Today's lab is about implementing a Logistic Regression with a Ridge Regression penalty using Newton's Method.
You may use these notes provided by the TA for the previous semester for implementing your code. logistic regression
The data set for the lab was taken from “Regression With Graphics” by Hamilton. A town was considering closing a school due to toxic material on the grounds, and while the debate was on going, researchers collected data about whether individuals in town favored the closing along with other covariates such as years they lived in town, whether they have children, etc.
We will focus in on the “favor” variable as the response, which is 0 if they did not favor closing the school and 1 if they did.
And for the covariate, we will consider the years they lived in the town which is an integer on 1 to 81.
We seek to model the probability that an individual will favor closing the school given the years they lived in the town.
Exercises
Implementing Exercise 1 is your goal for the lab, but first load the data.

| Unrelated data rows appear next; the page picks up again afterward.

-- ==== Sys2Proof/Laws/PerInstr.lean ====
section
/-!
SUPPORT. Every instruction, one lemma each: the word that encodes it decodes to it (spec/02). The rows that are no instruction word are not well formed.
-/
namespace Sys2Proof.Laws.RoundTrip
set_option Elab.async false
set_option linter.all false

def Statement (i : Instr) : Prop := i.wellFormed = true → (encode i).map decode = some (.ok i.sameWord)
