/-! ## Operations -/

/-- One operation of the group's is in flight. -/
def opOf (chk : Bool) (items : List Item) (kind : OpKind) : Op :=
  { id := 0, team := 0, grp := 0, rc := 0, lanes := 1#32, uni := false, flag := some 0, hdr := 0, pos := 1, chk, dst := some ⟨false, 4, 1⟩, lb := [], items, kind }
def sOp (chk : Bool) (items : List Item) (kind : OpKind) : State := { (grouped fun g => { g with flags := [(0, 1)] }) with ops := [opOf chk items kind] }
/-- Lane 0's word at an address, unchecked and checked. -/
def word0 (addr : Nat) : Item := { lane := 0, addr, mask := 15, data := 7 }
def got0 : Item := { word0 4096 with pa := [4096, 4097, 4098, 4099] }
def mark0 : Item := { lane := 0, addr := 0, mask := 0 }
/-- An earlier access of lane 0 in the clause has faulted at 4,100. -/
def sWithheld (it : Item) (kind : OpKind) : State :=
  { (grouped fun g => { g with flags := [(0, 1)], late := [{ id := 0, lane := 0, hdr := 0, pos := 1, cls := 16, addr := 4096, lo := 4100, mask := 15, flag := some 0, skid := 0 }] }) with
    ops := [{ opOf false [it] kind with id := 1 }] }
def g0 (base : Nat) : Range := ⟨.glob, base⟩
def t0 (base : Nat) : Range := ⟨.team, base⟩
/-- A receipt in flight from a channel with one filled slot. -/
def sTakes (k : OpKind) : State := (sOp true [] k).updTeam 0 fun t => { t with chst := [(0, (chan0 0 1 0).word)] }
/-- 1,024 grids are pending. -/
def grid0 : Grid := { slice := 192, die := 0, asid := 0, priv := true, cls := 0, qid := 0, deadline := 0#64, done := 0, doneval := 0, teams := 1, image := 0,
                      stride := 0, take := 0, launchSeq := 0 }
def sFull (k : OpKind) : State := { sOp false [] k with grids := (List.range 1024).map fun n => (n, grid0) }
/-- A call of SEQ 0 in collective group 0: the parts of some ranks, that of rank 0 its own. -/
def collOf (rank : Nat) (form : List Nat) : Contrib := { members := [192], group := 0, seq := 0, rank, form, data := 5, op := some 0 }
def sColl (cs : List Contrib) : State := { sOp true [] (.coll 0 0) with contribs := cs }
theorem test_row_accessCheck :
    Takes opTurns (sOp false [word0 4096] (.load false .b32 .x1)) (.accessCheck 0) ∧
    Takes opTurns (sOp false [word0 65536] (.load false .b32 .x1)) (.accessCheck 0) ∧
    Takes opTurns (sOp false [word0 4096] .store) (.accessCheck 0) ∧
    Takes opTurns (sOp false [word0 65536] .store) (.accessCheck 0) ∧
    Takes opTurns (sOp false [word0 4096] (.atomic .add false .dom .rlx true)) (.accessCheck 0) ∧
    Takes opTurns (sOp false [word0 4096] (.atomic .add false .dom .rlx false)) (.accessCheck 0) ∧
    Takes opTurns (sOp false [{ lane := 0, addr := 4096, mask := 0, data := 2 }] (.pin false)) (.accessCheck 0) ∧
    Takes opTurns (sOp false [{ lane := 0, addr := 65536, mask := 0, data := 2 }] (.pin false)) (.accessCheck 0) ∧
    Takes opTurns (sWithheld { lane := 0, addr := 4096, mask := 0, data := 2 } (.pin false)) (.accessCheck 1) ∧
    Takes opTurns (sOp false [mark0] (.copy (t0 0) (g0 65536) 16 0 [] [] [])) (.accessCheck 0) ∧
    Takes opTurns (sOp false [mark0] (.copy (g0 65536) (t0 0) 16 0 [] [] [])) (.accessCheck 0) ∧
    Takes opTurns (sOp false [mark0] (.copy (t0 0) (g0 4096) 16 0 [] [] [])) (.accessCheck 0) ∧
    Takes opTurns (sWithheld mark0 (.copy (t0 0) (g0 4096) 16 0 [] [] [])) (.accessCheck 1) ∧
    Takes opTurns (sOp false [mark0] (.drain .q (fmtWord 0x70134#32) none 0 4096 64 [])) (.accessCheck 0) ∧
    Takes opTurns (sOp false [mark0] (.drain .q (fmtWord 0x70134#32) none 0 65536 64 [])) (.accessCheck 0) ∧
    Takes opTurns (sWithheld mark0 (.drain .q (fmtWord 0x70134#32) none 0 4096 64 [])) (.accessCheck 1) :=
  ⟨⟨_, .head _, by decide +kernel⟩,
   ⟨_, .tail _ (.head _), by decide +kernel⟩,
   ⟨_, .head _, by decide +kernel⟩,
   ⟨_, .tail _ (.head _), by decide +kernel⟩,
   ⟨_, .head _, by decide +kernel⟩,
   ⟨_, .head _, by decide +kernel⟩,
   ⟨_, .tail _ (.head _), by decide +kernel⟩,
   ⟨_, .tail _ (.head _), by decide +kernel⟩,
   ⟨_, .head _, by decide +kernel⟩,
   ⟨_, .tail _ (.head _), by decide +kernel⟩,
   ⟨_, .tail _ (.head _), by decide +kernel⟩,
   ⟨_, .tail _ (.head _), by decide +kernel⟩,
   ⟨_, .head _, by decide +kernel⟩,
   ⟨_, .tail _ (.head _), by decide +kernel⟩,
   ⟨_, .tail _ (.head _), by decide +kernel⟩,
   ⟨_, .head _, by decide +kernel⟩⟩
theorem test_row_loadCompletion :
    Takes opTurns (sOp true [got0] (.load false .b32 .x1)) (.loadCompletion 0 0) ∧
    Takes opTurns (sOp true [got0] (.load true .b32 .x1)) (.loadCompletion 0 0) ∧
    Takes opTurns (sOp true [word0 4096] (.tload .b32 .x1)) (.loadCompletion 0 0) ∧
    Takes opTurns (sOp true [{ lane := 0, addr := 0, mask := 0 }] (.xget 0 65)) (.loadCompletion 0 0) :=
  ⟨⟨_, .head _, by decide +kernel⟩,
   ⟨_, .head _, by decide +kernel⟩,
   ⟨_, .head _, by decide +kernel⟩,
   ⟨_, .head _, by decide +kernel⟩⟩
theorem test_row_storeCompletion :
    Takes opTurns (sOp true [got0] .store) (.storeCompletion 0) ∧
    Takes opTurns (sOp true [word0 4096] .tstore) (.storeCompletion 0) :=
  ⟨⟨_, .head _, by decide +kernel⟩,
   ⟨_, .tail _ (.head _), by decide +kernel⟩⟩
theorem test_row_atomicCompletion :
    Takes opTurns (sOp true [got0] (.atomic .add false .dom .ar true)) (.atomicCompletion 0) ∧
    Takes opTurns (sOp true [word0 4096] (.tatomic .add false)) (.atomicCompletion 0) :=
  ⟨⟨_, .head _, by decide +kernel⟩,
   ⟨_, .head _, by decide +kernel⟩⟩
theorem test_row_reductionCompletion :
    Takes opTurns (sOp true [got0] (.atomic .add false .dom .rlx false)) (.reductionCompletion 0) :=
  ⟨_, .head _, by decide +kernel⟩
theorem test_row_pinCompletion :
    Takes opTurns (sOp true [{ lane := 0, addr := 4096, mask := 0, data := 2, pa := [4096, 4224] }] (.pin false)) (.pinCompletion 0) ∧
    Takes opTurns (sOp true [{ lane := 0, addr := 4096, mask := 0, data := 2, pa := [4096, 4224] }] (.pin true)) (.pinCompletion 0) :=
  ⟨⟨_, .head _, by decide +kernel⟩,
   ⟨_, .head _, by decide +kernel⟩⟩
theorem test_row_engineByteCount :
    Takes opTurns (sOp true [] (.copy (t0 0) (g0 4096) 16 64 [(0, 12)] [] [4096])) (.engineByteCount 0 12 4) ∧
    Takes opTurns (sOp true [] (.copy (g0 4096) (t0 0) 16 64 [] [4096] [])) (.engineByteCount 0 8 4) :=
  ⟨⟨_, .head _, by decide +kernel⟩,
   ⟨_, .head _, by decide +kernel⟩⟩
theorem test_row_mmaAccumulate :
    Takes opTurns (sOp true [] (.mma false true 1 0 0 0 0x8000000000004000#64 0x8000000000004040#64)) (.mmaAccumulate 0) ∧
    Takes opTurns (sOp true [] (.mma true false 1 0 0 0 0x8000000000004000#64 0x8000000000004040#64)) (.mmaAccumulate 0) :=
  ⟨⟨_, .head _, by decide +kernel⟩,
   ⟨_, .head _, by decide +kernel⟩⟩
/-- Without a channel in training, bytes of this package are held by none. -/
theorem chanHeld_here {s : State} (hc : s.chans = []) {pas : List Nat} (h : ∀ a ∈ pas, isRemote a = false) : s.chanHeld pas = false := by
  unfold State.chanHeld State.gone
  refine List.any_eq_false.mpr fun a ha => ?_
  have ht : ∀ k, (SMap.get ([] : SMap ChanSt) k).training = false := fun _ => rfl
  simp [hc, h a ha, ht]
theorem test_row_drainCompletion :
    Takes opTurns (sOp true [] (.drain .i64 0#32 none 0 4096 0 [])) (.drainCompletion 0) :=
  ⟨_, .head _, rfl, by decide +kernel, chanHeld_here rfl fun a ha => by
    obtain ⟨p, -, rfl⟩ := List.mem_map.mp ha
    simp [blockByte, isRemote]
    omega⟩
theorem test_row_xlatCompletion :
    Takes opTurns (sOp true [] (.xlat 4096 0)) (.xlatCompletion 0) :=
  ⟨_, .head _, by decide +kernel⟩
theorem test_row_crecvTake :
    Takes opTurns (sTakes (.crecv 0)) (.crecvTake 0) :=
  ⟨_, .head _, by decide +kernel⟩
theorem test_row_poisonFound :
    Takes opTurns ({ sOp true [got0] (.load false .b32 .x1) with poison := [(128, 2#32)] }) (.poisonFound 0) :=
  ⟨_, .head _, ⟨rfl, by decide +kernel, by decide +kernel, trivial⟩⟩
theorem test_row_enqCompletion :
    Takes opTurns (sOp false [] (.enq 4096 4160)) (.enqCompletion 0) ∧
    Takes opTurns (sOp false [] (.enq 4096 65536)) (.enqCompletion 0) :=
  ⟨⟨_, .head _, by decide +kernel⟩,
   ⟨_, .head _, by decide +kernel⟩⟩
theorem test_row_launchCompletion :
    Takes opTurns (sOp false [] (.launch 1 1)) (.launchCompletion 0) ∧
    Takes opTurns (sOp false [] (.launch 4096 1)) (.launchCompletion 0) ∧
    Takes opTurns (sFull (.launch 4096 (2 ^ 20))) (.launchCompletion 0) ∧
    Takes opTurns (sOp false [] (.launch 4096 0)) (.launchCompletion 0) ∧
    Takes opTurns (sOp false [] (.launch 65536 1)) (.launchCompletion 0) :=
  ⟨⟨_, .head _, by decide +kernel⟩,
   ⟨_, .tail _ (.tail _ (.head _)), by decide +kernel⟩,
   ⟨_, .tail _ (.tail _ (.tail _ (.head _))), by decide +kernel⟩,
   ⟨_, .tail _ (.head _), by decide +kernel⟩,
   ⟨_, .tail _ (.head _), by decide +kernel⟩⟩
theorem test_row_collectiveCompletion :
    Takes opTurns (sColl [collOf 0 [0, 1, 0, 2, 0, 4096]]) (.collectiveCompletion 0) ∧
    Takes opTurns (sColl [{ collOf 0 [0, 1, 0, 2, 0, 4096] with members := [192, 448] }, { collOf 1 [1, 1, 0, 2, 0, 4096] with members := [192, 448], op := none }]) (.collectiveCompletion 0) ∧
    Takes opTurns (sColl [{ collOf 0 [0, 1, 0, 2, 0, 4096] with members := [192, 448] }, { collOf 1 [] with members := [192, 448], op := none, lost := true }]) (.collectiveCompletion 0) ∧
    Takes opTurns (sColl [{ collOf 0 [0, 1, 0, 2, 0, 4096] with bad := [0] }]) (.collectiveCompletion 0) :=
  ⟨⟨_, .tail _ (.tail _ (.tail _ (.head _))), by decide +kernel⟩,
   ⟨_, .head _, by decide +kernel⟩,
   ⟨_, .tail _ (.head _), by decide +kernel⟩,
   ⟨_, .tail _ (.tail _ (.head _)), by decide +kernel⟩⟩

Get the data from here and save it in your working directory(even though this file has an R file extension it is actually a tab delimited table). Load the data with the following R commands:
data = read.table("close.school.for.r",header=TRUE)
#The bernoulli response "favor"
z = data[,1]
#A column of intercepts and the years lived in town.
X = cbind(1,data[,2])
X = as.matrix(X)
colnames(X) = c("intercept", "years")
1. Write functions to calculate penalized maximum likelihood estimates for a logistic regression using Newton's Method. Create estimates of parameters for intercepts and years with favor closing (z) as the response.
gradient = function(z, X, beta, lambda){
p = pi(X, beta)
g = -t(X) %*% (z - p) + lambda*beta
#print(g)
return(g)
}
# hessian
# L0 is lambda*I_0 in the notes.
hessian = function(X, beta, lambda){
I = diag(ncol(X))
p = pi(X, beta)
W = diag(p*(1-p))
#print(lambda*I)
H = t(X) %*% W %*% X + lambda*I
#print(H)
return(H)
}
2. Verify that your MLEs when lambda = 0 are the same estimates as those produced by Rs built in function to do a logistic regression. Use the following code in R to get those estimates:
fit = glm(z ~ X-1, family="binomial") coef(fit)
3. Plot contours of the penalized objective function around values of the fit parameters with the following code:
pi = function(X, beta){
return(as.vector(1/(1+exp(- X %*% beta))))
}
objective = function(z, X, beta, lambda){
p = pi(X,beta)
return(-sum(z*log(p) + (1-z)*log(1-p)) + lambda/2*sum(beta^2))
}
intercepts = seq(-2,2,,100)
yearcoefs = seq(-.25,.25,,100)
grid = expand.grid(intercepts,yearcoefs)
grid = as.matrix(grid)
obj = apply(grid,1, function(b) objective(z,X,b,lambda))
obj = matrix(obj,100,100)
zlim = quantile(obj,c(0,.65)) #verify is finite
contour(intercepts,yearcoefs,obj, zlim=zlim,xlab="intercept", ylab="year coef")
4. Repeat the same using Gradient descent and conjugate gradient method.